Problem details -> Starting at the first line of the entries below, output every line exactly, up to and including the line with "R426). DESIGN CHOICE (log 71). -/".
(Beginning of Records supplied)
-- ==== Sys2Proof/Machine/TimeTrig.lean ====
section
/-! DEFINITION. Time-triggered operation of a bus port: reference messages and the clock relation, time masters, windows, timed node commands, and node status (R405 to R422, R426, R176). -/
namespace Sys2Proof.Machine

/-! ### Set-up of a time-triggered port (R429) -/

def ttLength (s : State) (p : Nat) : Nat := rf s R.CAN_TT_CYCLE p 31 16
def ttMatrix (s : State) (p : Nat) : Nat := 2 ^ capNat 6 (rf s R.CAN_TT_CYCLE p 15 13)
def masterPrio (s : State) (p : Nat) : Nat := rf s R.CAN_TT_CFG p 29 26
/-- The device may be master on a port: not on its parent port once joined (R407). -/
def mayMaster (s : State) (p : Nat) : Bool :=
  masterPrio s p < 8 && !(s.engine.convoy.joined && s.engine.convoy.parentPort = p)
def onBus (s : State) (p : Nat) : Bool := (busPort s p).st = 2 || (busPort s p).st = 3
/-- The predicted start of the next cycle (R411). -/
def predicted (s : State) (p : Nat) : Time := (busPort s p).cycleAt + ntuUnits s p (ttLength s p)
def ttTol (s : State) (p : Nat) : Nat := rf s R.CAN_TT_SYNC p 31 24 * usUnits

/-- A basic cycle begins at `sof` with a cycle count (R409, R411). -/
def beginCycle (p : Nat) (sof : Time) (cycle : Nat) (s : State) : State :=
  modBus p (fun b => { b with cycleAt := sof, cycle := cycle % 64, window := none, convoyTurn := false, convoyFormed := none, candidate := false }) s

/-! ### Slaves (R410, R411, R426, R176) -/

/-- Bounds of the ratio: 0.9995 and 1.0005 with 30 fraction bits (R410). -/
def ratioLo : Nat := roundDivNat (9995 * 2 ^ 30) 10000
def ratioHi : Nat := roundDivNat (10005 * 2 ^ 30) 10000

/-- The stamp of the master's previous reference message, if the port holds it: a message that comes after a counted miss is either the missed one, late, or one after it, and then the stamp is older (R410, R411, R426). DESIGN CHOICE (log 71). -/
def previousStamp (s : State) (p cycle : Nat) (sof : Time) : Option Time :=
  let b := busPort s p
  let late := b.misses = 1 && cycle = b.cycle && decide (sof + ttTol s p < predicted s p)
  if b.misses = 0 || late then b.stamp else none

/-- The relation of a port after a reference message that carries prev_valid (R410). PRESUMED (log 69). DESIGN CHOICE (log 70). -/
def relate (p : Nat) (g : Int) (s : State) : State :=
  let b := busPort s p
  match b.stamp with
  | none => s
  | some st =>
    let t : Int := (st : Int) - rf s R.CAN_TT_SYNC p 23 16
    let dt := t - b.ta
    let e := g - (b.ga + roundShift (dt * b.ratio) 30)
    let b := { b with err := capNat 0xFFFF e.natAbs }
    if b.first || 200 * rf s R.CAN_TT_SYNC p 7 0 < e.natAbs then
      setBus p { b with ta := t, ga := g, good := 0, first := false } s
    else
      let free : Int := ratioLo + ((freeWord s).toNat % (ratioHi + 1 - ratioLo) : Nat)
      let ratio := if dt = 0 then free
        else clampInt ratioLo ratioHi (b.ratio + (if 0 < dt then roundDiv (e * 2 ^ 28) dt.toNat else roundDiv (-e * 2 ^ 28) dt.natAbs))
      let s := if dt = 0 then drawFree s else s
      setBus p { b with ratio := ratio.toNat, ga := g - roundDiv e 2, ta := t, good := b.good + 1 } s

/-- The course offset to the parent (R426). DESIGN CHOICE (log 11). DESIGN CHOICE (log 70). -/
def courseRelation (p : Nat) (data : List Byte) (s : State) : State :=
  let c := s.engine.convoy
  if c.joined && c.parentPort = p && bitOf (u8 data 5) 0 && bitOf (u8 data 5) 1 then
    match (busPort s p).stamp with
    | none => s
    | some st =>
      match lookupAt s (st - rf s R.CAN_TT_SYNC p 23 16) with
      | .found m _ _ _ _ => modConvoy (fun c => { c with courseOffset := some (wrapS 48 (m - u64 data 16 % 2 ^ 48)) }) s
      | _ => s
  else s

/-- The parent's motion acts as HOST_MOTION (R176). DESIGN CHOICE (log 70). -/
def courseFollow (p : Nat) (data : List Byte) (s : State) : State :=
  let c := s.engine.convoy
  if rb s R.CONVOY_CFG 0 30 && c.joined && c.parentPort = p && s.course.set.mode = 3 then
    let sup (v : Int) : HostValue := { value := v, at' := some s.now, stale := false }
    { s with course := { s.course with
        hostSpeed := sup (i32 data 24), hostYaw := sup (i32 data 28), hostHitch := sup (i32 data 32), hostLost := false } }
  else s

/-- REFERENCE_MESSAGE: a valid reference message with identifier `id` and data bytes is received, its SOF at `sof` (R408, R410, R411); one with this potential master's own identifier is an undefined use (R431). DESIGN CHOICE (log 10). -/
def execReferenceMessage (t : Time) (p : Fin 32) (id : BitVec 11) (data : List Byte) (sof : Time) (s : State) :
    Host.Outcome State Fault Refusal :=
  let s := begin' t s
  let b := busPort s p
  let refId := rf s R.CAN_TT_CFG p 21 11
  let prio := id.toNat - refId
  let level2 := rb s R.CAN_TT_CFG p 30
  let valid := ttOn s p && hears s p && refId ≤ id.toNat && prio < 8 && (if level2 then 48 ≤ data.length else 4 ≤ data.length)
  if valid && mayMaster s p && prio = masterPrio s p then .fault (.undefinedUse 431)
  else if !valid || b.tt = 0 || b.tt = 4 || (b.tt = 3 && masterPrio s p ≤ prio) then .next s
  else
    let new := b.tt ≠ 2 || b.master ≠ prio
    let stamp := previousStamp s p (u8 data 0 % 64) sof
    let s := modBus p (fun b => { b with
      tt := 2, misses := 0
      first := b.first || new
      good := if new then 0 else b.good
      stamp := if new then none else stamp
      ownRef := none, formed := if new then [] else b.formed }) s
    let s := setMaster p prio s
    let s := if level2 && bitOf (u8 data 5) 0 then courseRelation p data (relate p (u64 data 8) s) else s
    let s := if level2 then courseFollow p data s else s
    let s := modBus p (fun b => { b with stamp := some sof }) s
    .next (beginCycle p sof (u8 data 0 % 64) s)

/-! ### Masters (R408, R409, R411) -/

/-- The reference message of this device for cycle count `cycle`: of the reference fields of ISO 11898-4 the manual names the cycle count and Next_is_Gap, which is 0; what bytes 1 to 3 hold is free (R405, R408). PRESUMED (log 69). -/
def refMessage (s : State) (p cycle : Nat) : BusFrame :=
  let b := busPort s p
  let id := BitVec.ofNat 32 (rf s R.CAN_TT_CFG p 21 11 + masterPrio s p)
  let iso := leBytes 1 (cycle % 64) ++ leBytes 3 (freeWord (drawFree s)).toNat
  if !rb s R.CAN_TT_CFG p 30 then { id := id, ctrl := BitVec.ofNat 32 (4 * 2 ^ 16), data := iso }
  else
    let c := s.course
    let prev := b.ownRef
    let (g, m) : Int × Int := match prev with
      | some t => (portGlobal s p t, match lookupAt s t with
        | .found m _ _ _ _ => m
        | _ => (freeWord s).toNat)
      | none => (0, 0)
    let at' : Option HistEntry := c.history.find? (fun e => decide (e.time ≤ prev.getD 0))
    let flags := b2n prev.isSome + 2 * b2n c.running + 4 * b2n c.reverse
    { id := id, ctrl := BitVec.ofNat 32 (48 * 2 ^ 16 + 5)
      data := iso ++ leBytes 1 1 ++ leBytes 1 flags ++ [0, 0] ++ leBytes 8 (wrapU 64 g) ++ leBytes 8 (wrapU 48 m)
        ++ leBytes 4 (wrapU 32 ((at'.map (·.speed)).getD 0)) ++ leBytes 4 (wrapU 32 ((at'.map (·.yaw)).getD 0))
        ++ leBytes 4 (wrapU 32 ((at'.map (·.pose.hitch)).getD 0)) ++ List.replicate 12 0 }

/-- This device begins a cycle as master; `first` is its first scheduled start (R409, R411). -/
def masterCycle (p : Nat) (first sof : Time) (cycle : Nat) (s : State) : State :=
  let b := busPort s p
  let start := portGlobal { s with bus := tabSet {} s.bus p { b with tt := 3 } } p first
  let s := modBus p (fun b =>
    if b.tt = 3 then { b with k := b.k + 1, ownRef := some sof }
    else { b with tt := 3, c0 := start, k := 0, misses := 0, stamp := none, first := true, good := 0, ownRef := some sof }) s
  beginCycle p sof cycle (setMaster p (masterPrio s p) s)

/-- The intermission after a reference attempt begins `bits` nominal bits from now (R397). -/
def refOver (p bits : Nat) (s : State) : State :=
  modBus p (fun b => { b with txEnd := some (s.now + bitUnits s p bits) }) s

/-- A reference attempt ends in an error that is no missing acknowledgement alone: a master's cycle begins all the same (R409, R411). -/
def refFailed (p : Nat) (f : BusFrame) (type : Nat) (dataPhase : Bool) (position : Nat) (x : SentError) (master : Bool)
    (first sof : Time) (cycle : Nat) (s : State) : State :=
  let s := confine p (some f) (refOver p (flagBits x) (sendingError p type dataPhase position x f s))
  if master && onBus s p then masterCycle p first sof cycle s else s

/-- The reference attempt of this device, scheduled for `first` (R409, R411). An attempt of a master that loses to another frame is one that fails otherwise. DESIGN CHOICE (log 71). -/
def refAttempt (p cycle : Nat) (first sof : Time) (res : RefResult) (s : State) : State :=
  let f := (refMessage s p cycle).sent (busPort s p).passive
  let master := (busPort s p).tt = 3
  let s := latchRx p sof (modBus p (fun b => { b with candidate := false }) (sendFrameOut p f (drawFree (drawFree s))))
  match res with
  | .success x =>
    let s := tdcMeasure p f x.delay s
    if tdcBeyond s p f x.delay then
      refFailed p f 1 true (freeWord s).toNat (beyondError x) master first sof cycle (drawFree s)
    else masterCycle p first sof cycle (refOver p (14 * x.overload.frames) (txOk p f sof x.overload s))
  | .unacked position x =>
    let s := sendingError p 5 false position x f (bump (T.can R.CAN_TT_REF_UNACK p) (tdcMeasure p f x.delay s))
    let s := confine p (some f) (refOver p (flagBits x) s)
    if onBus s p then masterCycle p first sof cycle s else s
  | .lost other =>
    let s := modBus p (fun b => { b with ackErrs := 0, txEnd := none }) (bump (T.can R.CAN_ARB_LOST p) s)
    if master && other then masterCycle p first sof cycle s else s
  | .error type dataPhase position x =>
    refFailed p f type dataPhase position x master first sof cycle (tdcMeasure p f x.delay s)

/-- The port sees a reference attempt of its own end so (R380, R383, R384). -/
def seesResult (s : State) (p : Nat) (f : BusFrame) : RefResult → Bool
  | .success _ => true
  | .lost _ => !loopback s p
  | .unacked _ x => seesError s p f 5 false x
  | .error type dataPhase _ x => seesError s p f type dataPhase x

/-- A master's next scheduled start C_k in its global time (R409). -/
def nextRef (s : State) (p : Nat) : Int :=
  let b := busPort s p
  b.c0 + (b.k + 1) * (ttLength s p * usUnits)

/-- REFERENCE_ATTEMPT: a master at its scheduled start, or a potential master after a miss, sends its reference message; its SOF falls at `sof` and it ends as `res` says (R409, R411). DESIGN CHOICE (log 71). -/
def execReferenceAttempt (t : Time) (p : Fin 32) (sof : Time) (res : RefResult) (s : State) : Host.Outcome State Fault Refusal :=
  let s := begin' t s
  let b := busPort s p
  let due := (b.tt = 3 && nextRef s p ≤ portGlobal s p s.now) || (b.tt = 2 && b.candidate)
  let cycle := if b.tt = 3 then (b.cycle + 1) % ttMatrix s p else b.cycle
  if ttOn s p && mayStart s p && mayMaster s p && due && seesResult s p (refMessage s p cycle) res then
    .next (refAttempt p cycle (b.cycleAt + ttTol s p) sof res s)
  else .next s
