/-- LANE_CONFIG on a lane: with the binding granted and free, the parent configured and no proxy, and room in the member table, the lane takes the fields of the waybill and stands empty and off with its fault word kept; result: the milestones discarded. A PWM channel that does not exist answers 0x0003, a resource of another owner 0x0004, an unconfigured parent 0x0101, a binding in use 0x0102, and each changes nothing (R149, R150, R163). CARAVAN_CONFIG of a caravan that is no proxy: with its window in order, its parent configured and no proxy, it takes the fields of the waybill; of a proxy, with its range, port and owner in order and no members, those of the proxy too. A window upside down or an undefined policy answers 0x0003, a proxy at caravan 0 0x0107, an unconfigured parent 0x0101, and each changes nothing (R164, R167, R170). ATTACH moves a lane or a caravan under a configured caravan that is no proxy and changes nothing else of it; caravan 0 answers 0x0107, an unconfigured member or parent 0x0101, a proxy 0x0108 (R154, R165). RELEASE of a configured lane forgets it, result: the milestones discarded; a lane that is on and bound has its binding commanded off. Of a caravan without members it forgets the caravan; caravan 0 answers 0x0107, a caravan with members 0x0100, what is not configured 0x0101, and each changes nothing (R150, R167). -/
def Obligations.LanesAndCaravansAreConfiguredAndMoved : Prop :=
  (∀ (t : Time) (n : Fin 128) (k : Nat) (x : Desc) (s : State),
    let b := bindingOf x.bytes
    let parent := bits (u16 x.bytes 14) 10 0
    let old := lane s k
    let granted := bindingOwner s b = none ∨ bindingOwner s b = some (ringOwner s n)
    let noPwm := b.code = 2 ∧ 48 ≤ b.field
    let unused := b = .unbound ∨ (lanesOf s).all (fun j => j = k || decide ((lane s j).binding ≠ b)) = true
    let still (st : Nat) : Prop := Answers (.laneConfig t n) s n x st 0 (fun u =>
      u.engine = (setTurn n (reachKeys s x.bytes) s).engine ∧ KeptBut (.engine :: begun) s u)
    Waybill s n 0x10 x 0 k → misuse180 s (waybillCmd n 0x10 (begin' t s)) = false →
    (granted → ¬ noPwm → (caravan s parent).configured = true → (caravan s parent).proxy = false → unused →
      (old.configured = true ∨ memberCount s < 8192) →
      Answers (.laneConfig t n) s n x 0 (if old.configured then BitVec.ofNat 32 (capNat 0xFFFFFFFF old.queue.length) else 0) (fun u =>
        let l := lane u k
        l.configured = true ∧ l.binding = b ∧ l.parent = parent ∧ l.type = bits (u8 x.bytes 12) 1 0 ∧ l.implement = bitOf (u8 x.bytes 12) 2 ∧
        l.x = i32 x.bytes 20 ∧ l.y = i32 x.bytes 24 ∧ l.g = i32 x.bytes 28 ∧ l.halfWidth = u16 x.bytes 32 ∧ l.minOff = u16 x.bytes 34 ∧
        l.onDelay = u32 x.bytes 36 ∧ l.offDelay = u32 x.bytes 40 ∧ l.rate = u32 x.bytes 44 ∧ l.ownEnable = bitOf (u8 x.bytes 48) 0 ∧
        l.on = false ∧ l.queue = [] ∧ l.events = [] ∧ l.anchored = false ∧ l.faults = old.faults ∧
        (∀ j, caravan u j = caravan s j) ∧
        (old.configured = false → OthersKept lane k s u ∧ KeptBut (.engine :: begun) s u))) ∧
    (noPwm → still 3) ∧ (¬ noPwm → ¬ granted → still 4) ∧
    (¬ noPwm → granted → (caravan s parent).configured = false → still 0x0101) ∧
    (¬ noPwm → granted → (caravan s parent).configured = true → ¬ unused → still 0x0102) ∧
    (¬ noPwm → granted → (caravan s parent).configured = true → unused → (old.configured = true ∨ memberCount s < 8192) →
      (caravan s parent).proxy = true → still 0x0108)) ∧
  (∀ (t : Time) (n : Fin 128) (k : Nat) (x : Desc) (s : State),
    let parent := bits (u16 x.bytes 12) 10 0
    let lo := i16 x.bytes 16
    let hi := i16 x.bytes 18
    let flags := u8 x.bytes 20
    let policy := u8 x.bytes 21
    let proxy := bitOf flags 2
    let port := bits (u8 x.bytes 24) 4 0
    let base := bits (u16 x.bytes 26) 11 0
    let span := bits (u16 x.bytes 28) 12 0
    let order := bits policy 3 2 ≠ 3 ∧ 0 ≤ lo ∧ lo ≤ hi
    let home := k = 0 ∨ ((caravan s parent).configured = true ∧ (caravan s parent).proxy = false ∧
      ((caravan s k).configured = true ∨ memberCount s < 8192))
    let still (st : Nat) : Prop := Answers (.caravanConfig t n) s n x st 0 (fun u =>
      u.engine = (setTurn n (reachKeys s x.bytes) s).engine ∧ KeptBut (.engine :: begun) s u)
    Waybill s n 0x11 x 1 k → k < 2048 →
    misuse180 s (waybillCmd n 0x11 (begin' t s)) = false →
    (order → home → (proxy = true → k ≠ 0 ∧ hasMembers s k = false ∧ proxyStatus (some (ringOwner s n)) k port base span s = 0) →
      Answers (.caravanConfig t n) s n x 0 0 (fun u =>
        let c := caravan u k
        c.configured = true ∧ c.parent = (if k = 0 then 0 else parent) ∧ c.ownEnable = bitOf flags 4 ∧
        c.factor = u16 x.bytes 14 ∧ c.tcEn = bitOf flags 0 ∧ c.tcMin = lo ∧ c.tcMax = hi ∧ c.reverse = bitOf flags 1 ∧
        c.notifyFault = bitOf flags 3 ∧ c.mode = bits policy 1 0 ∧ c.miss = bits policy 3 2 ∧ c.proxy = proxy ∧
        (proxy = true → c.port = port ∧ c.node = u8 x.bytes 25 ∧ c.base = base ∧ c.span = span ∧ c.timeout = u16 x.bytes 30) ∧
        (proxy = true → (caravan s k).proxy = false → c.joined = false ∧ c.silent = false ∧ c.reportAt = u.now) ∧
        OthersKept caravan k s u ∧ (∀ j, lane u j = lane s j) ∧ KeptBut (.engine :: begun) s u)) ∧
    (¬ order → still 3) ∧
    (order → k = 0 → proxy = true → still 0x0107) ∧
    (order → k ≠ 0 → (caravan s parent).configured = false → still 0x0101)) ∧
  (∀ (t : Time) (n : Fin 128) (k : Nat) (x : Desc) (s : State),
    let parent := bits (u16 x.bytes 12) 10 0
    let still (st : Nat) : Prop := Answers (.attach t n) s n x st 0 (fun u =>
      u.engine = (setTurn n (reachKeys s x.bytes) s).engine ∧ KeptBut (.engine :: begun) s u)
    misuse180 s (waybillCmd n 0x12 (begin' t s)) = false →
    (Waybill s n 0x12 x 0 k → (lane s k).configured = true → (caravan s parent).configured = true → (caravan s parent).proxy = false →
      Answers (.attach t n) s n x 0 0 (fun u =>
        lane u k = { lane s k with parent := parent } ∧ OthersKept lane k s u ∧ (∀ j, caravan u j = caravan s j) ∧
        KeptBut (.engine :: begun) s u)) ∧
    (Waybill s n 0x12 x 1 k → 0 < k → k < 2048 → (caravan s k).configured = true → (caravan s parent).configured = true →
      (caravan s parent).proxy = false →
      Answers (.attach t n) s n x 0 0 (fun u =>
        caravan u k = { caravan s k with parent := parent } ∧ OthersKept caravan k s u ∧ (∀ j, lane u j = lane s j) ∧
        KeptBut (.engine :: begun) s u)) ∧
    (Waybill s n 0x12 x 1 0 → still 0x0107) ∧
    (Waybill s n 0x12 x 0 k → ((lane s k).configured = false ∨ (caravan s parent).configured = false) → still 0x0101) ∧
    (Waybill s n 0x12 x 1 k → 0 < k → k < 2048 → ((caravan s k).configured = false ∨ (caravan s parent).configured = false) →
      still 0x0101) ∧
    (Waybill s n 0x12 x 0 k → (lane s k).configured = true → (caravan s parent).configured = true → (caravan s parent).proxy = true →
      still 0x0108)) ∧
  (∀ (t : Time) (n : Fin 128) (k : Nat) (x : Desc) (s : State),
    let b := begin' t s
    let l := lane s k
    let still (st : Nat) : Prop := Answers (.release t n) s n x st 0 (fun u =>
      u.engine = (setTurn n (reachKeys s x.bytes) s).engine ∧ KeptBut (.engine :: begun) s u)
    (Waybill s n 0x13 x 0 k → l.configured = true →
      Answers (.release t n) s n x 0 (BitVec.ofNat 32 (capNat 0xFFFFFFFF l.queue.length)) (fun u =>
        lane u k = {} ∧ (∀ j, caravan u j = caravan s j) ∧
        (l.events = [] → l.on = false → u.engine.poolFree = capNat 65536 (s.engine.poolFree + l.entries) ∧ OthersKept lane k s u ∧
          KeptBut (.engine :: begun) s u) ∧
        (∀ ch, l.events = [] → l.on = true → l.binding = .direct ch → s.engine.heap = [] → relayTolls s < 256 → storeTolls s ch < 16 →
          u.relay = (pushDown (.event ch { id := s.engine.nextEv, kind := 2, time := b.now, d := 0 }) b).relay))) ∧
    (Waybill s n 0x13 x 0 k → l.configured = false → still 0x0101) ∧
    (Waybill s n 0x13 x 1 k → 0 < k → k < 2048 → (caravan s k).configured = true → hasMembers s k = false →
      Answers (.release t n) s n x 0 0 (fun u =>
        caravan u k = caravanReset k ∧ OthersKept caravan k s u ∧ (∀ j, lane u j = lane s j) ∧ KeptBut (.engine :: begun) s u)) ∧
    (Waybill s n 0x13 x 1 k → 0 < k → k < 2048 → (caravan s k).configured = true → hasMembers s k = true → still 0x0100) ∧
    (Waybill s n 0x13 x 1 k → 0 < k → k < 2048 → (caravan s k).configured = false → still 0x0101) ∧
    (Waybill s n 0x13 x 1 0 → still 0x0107))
(End of Records supplied)
Answer space ->
-- ==== Sys2Proof/Machine/TimeTrig.lean ====
section
/-! DEFINITION. Time-triggered operation of a bus port: reference messages and the clock relation, time masters, windows, timed node commands, and node status (R405 to R422, R426, R176). -/
namespace Sys2Proof.Machine

/-! ### Set-up of a time-triggered port (R429) -/

def ttLength (s : State) (p : Nat) : Nat := rf s R.CAN_TT_CYCLE p 31 16
def ttMatrix (s : State) (p : Nat) : Nat := 2 ^ capNat 6 (rf s R.CAN_TT_CYCLE p 15 13)
def masterPrio (s : State) (p : Nat) : Nat := rf s R.CAN_TT_CFG p 29 26
/-- The device may be master on a port: not on its parent port once joined (R407). -/
def mayMaster (s : State) (p : Nat) : Bool :=
  masterPrio s p < 8 && !(s.engine.convoy.joined && s.engine.convoy.parentPort = p)
def onBus (s : State) (p : Nat) : Bool := (busPort s p).st = 2 || (busPort s p).st = 3
/-- The predicted start of the next cycle (R411). -/
def predicted (s : State) (p : Nat) : Time := (busPort s p).cycleAt + ntuUnits s p (ttLength s p)
def ttTol (s : State) (p : Nat) : Nat := rf s R.CAN_TT_SYNC p 31 24 * usUnits

/-- A basic cycle begins at `sof` with a cycle count (R409, R411). -/
def beginCycle (p : Nat) (sof : Time) (cycle : Nat) (s : State) : State :=
  modBus p (fun b => { b with cycleAt := sof, cycle := cycle % 64, window := none, convoyTurn := false, convoyFormed := none, candidate := false }) s

/-! ### Slaves (R410, R411, R426, R176) -/

/-- Bounds of the ratio: 0.9995 and 1.0005 with 30 fraction bits (R410). -/
def ratioLo : Nat := roundDivNat (9995 * 2 ^ 30) 10000
def ratioHi : Nat := roundDivNat (10005 * 2 ^ 30) 10000

/-- The stamp of the master's previous reference message, if the port holds it: a message that comes after a counted miss is either the missed one, late, or one after it, and then the stamp is older (R410, R411, R426). DESIGN CHOICE (log 71). -/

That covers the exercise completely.